(Stored data)
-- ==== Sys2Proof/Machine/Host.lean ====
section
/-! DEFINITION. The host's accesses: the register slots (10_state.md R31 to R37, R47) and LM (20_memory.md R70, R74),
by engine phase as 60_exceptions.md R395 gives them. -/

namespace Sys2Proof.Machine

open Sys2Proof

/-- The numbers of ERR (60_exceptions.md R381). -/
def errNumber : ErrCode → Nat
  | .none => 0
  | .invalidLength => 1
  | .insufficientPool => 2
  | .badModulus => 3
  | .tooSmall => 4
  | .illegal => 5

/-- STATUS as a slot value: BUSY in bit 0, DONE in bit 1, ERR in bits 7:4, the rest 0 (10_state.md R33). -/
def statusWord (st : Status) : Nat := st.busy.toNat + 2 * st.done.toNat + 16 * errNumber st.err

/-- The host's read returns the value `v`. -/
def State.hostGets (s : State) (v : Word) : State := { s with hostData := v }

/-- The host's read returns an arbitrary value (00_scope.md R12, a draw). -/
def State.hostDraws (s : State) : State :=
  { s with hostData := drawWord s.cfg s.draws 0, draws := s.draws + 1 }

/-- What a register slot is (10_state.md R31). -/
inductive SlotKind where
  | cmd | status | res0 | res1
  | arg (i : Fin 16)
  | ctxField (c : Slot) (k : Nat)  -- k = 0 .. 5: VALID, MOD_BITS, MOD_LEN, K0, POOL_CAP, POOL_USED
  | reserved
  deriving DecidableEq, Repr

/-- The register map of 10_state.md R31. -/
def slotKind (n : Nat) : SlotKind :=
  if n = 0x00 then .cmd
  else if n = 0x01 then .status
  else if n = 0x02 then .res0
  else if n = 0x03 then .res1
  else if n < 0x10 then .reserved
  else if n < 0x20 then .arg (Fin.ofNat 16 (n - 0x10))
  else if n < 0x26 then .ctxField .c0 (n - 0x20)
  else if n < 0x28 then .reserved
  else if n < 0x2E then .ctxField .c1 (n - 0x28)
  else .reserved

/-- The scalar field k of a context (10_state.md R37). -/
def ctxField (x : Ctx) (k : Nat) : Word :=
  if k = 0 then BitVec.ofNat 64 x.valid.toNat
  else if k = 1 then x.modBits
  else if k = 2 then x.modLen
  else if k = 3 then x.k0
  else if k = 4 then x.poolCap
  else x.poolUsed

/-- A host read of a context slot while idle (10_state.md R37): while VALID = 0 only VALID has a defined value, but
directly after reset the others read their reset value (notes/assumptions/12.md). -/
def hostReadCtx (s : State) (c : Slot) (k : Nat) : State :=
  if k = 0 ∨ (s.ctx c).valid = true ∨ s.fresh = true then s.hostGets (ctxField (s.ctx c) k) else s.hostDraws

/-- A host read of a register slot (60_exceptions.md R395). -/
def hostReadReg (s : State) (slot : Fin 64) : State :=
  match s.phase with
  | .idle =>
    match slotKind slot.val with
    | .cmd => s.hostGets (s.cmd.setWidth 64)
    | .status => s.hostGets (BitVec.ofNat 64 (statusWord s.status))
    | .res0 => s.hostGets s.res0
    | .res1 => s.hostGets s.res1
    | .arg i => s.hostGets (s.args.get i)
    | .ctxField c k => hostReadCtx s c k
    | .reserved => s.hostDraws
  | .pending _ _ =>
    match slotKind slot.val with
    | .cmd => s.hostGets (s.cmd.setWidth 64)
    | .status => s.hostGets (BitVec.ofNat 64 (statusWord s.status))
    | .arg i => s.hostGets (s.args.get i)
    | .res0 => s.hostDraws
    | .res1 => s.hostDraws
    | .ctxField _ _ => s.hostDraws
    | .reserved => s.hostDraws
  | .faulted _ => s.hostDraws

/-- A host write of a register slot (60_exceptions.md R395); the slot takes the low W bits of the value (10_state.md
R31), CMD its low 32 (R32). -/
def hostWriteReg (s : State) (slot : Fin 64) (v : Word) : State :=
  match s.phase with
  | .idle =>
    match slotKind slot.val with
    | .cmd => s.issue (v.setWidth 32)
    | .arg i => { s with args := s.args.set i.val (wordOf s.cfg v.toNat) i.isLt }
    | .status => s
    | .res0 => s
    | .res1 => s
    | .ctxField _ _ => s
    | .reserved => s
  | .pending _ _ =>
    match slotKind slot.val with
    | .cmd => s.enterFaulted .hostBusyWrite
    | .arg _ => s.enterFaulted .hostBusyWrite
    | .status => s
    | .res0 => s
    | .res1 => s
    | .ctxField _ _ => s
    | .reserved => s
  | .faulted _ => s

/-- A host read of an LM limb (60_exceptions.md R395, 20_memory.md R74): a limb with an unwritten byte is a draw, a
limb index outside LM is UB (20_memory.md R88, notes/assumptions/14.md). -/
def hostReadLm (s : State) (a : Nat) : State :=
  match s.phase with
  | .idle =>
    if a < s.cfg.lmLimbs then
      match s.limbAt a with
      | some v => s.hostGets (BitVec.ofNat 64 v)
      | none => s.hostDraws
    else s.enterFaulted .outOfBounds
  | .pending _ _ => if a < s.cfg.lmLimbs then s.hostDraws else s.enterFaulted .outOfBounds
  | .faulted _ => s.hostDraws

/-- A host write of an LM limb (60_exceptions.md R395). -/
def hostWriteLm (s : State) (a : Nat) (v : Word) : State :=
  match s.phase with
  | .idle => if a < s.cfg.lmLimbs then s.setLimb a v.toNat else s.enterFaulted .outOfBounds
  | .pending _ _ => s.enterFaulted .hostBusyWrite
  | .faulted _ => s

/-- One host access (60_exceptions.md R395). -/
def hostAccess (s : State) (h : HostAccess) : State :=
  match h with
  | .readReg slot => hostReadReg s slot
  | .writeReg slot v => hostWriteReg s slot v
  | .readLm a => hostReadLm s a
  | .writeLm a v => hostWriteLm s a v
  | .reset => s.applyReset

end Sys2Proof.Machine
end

■ **Exercise objective**:
Every line from the one with "limb (60_exceptions.md R395). -/" to the end of the records above should be returned exactly, and no other lines.

■ **Finished task**:
/-- A host write of an LM limb (60_exceptions.md R395). -/
def hostWriteLm (s : State) (a : Nat) (v : Word) : State :=
  match s.phase with
  | .idle => if a < s.cfg.lmLimbs then s.setLimb a v.toNat else s.enterFaulted .outOfBounds
  | .pending _ _ => s.enterFaulted .hostBusyWrite
  | .faulted _ => s

/-- One host access (60_exceptions.md R395). -/
def hostAccess (s : State) (h : HostAccess) : State :=
  match h with
  | .readReg slot => hostReadReg s slot
  | .writeReg slot v => hostWriteReg s slot v
  | .readLm a => hostReadLm s a
  | .writeLm a v => hostWriteLm s a v
  | .reset => s.applyReset

end Sys2Proof.Machine
end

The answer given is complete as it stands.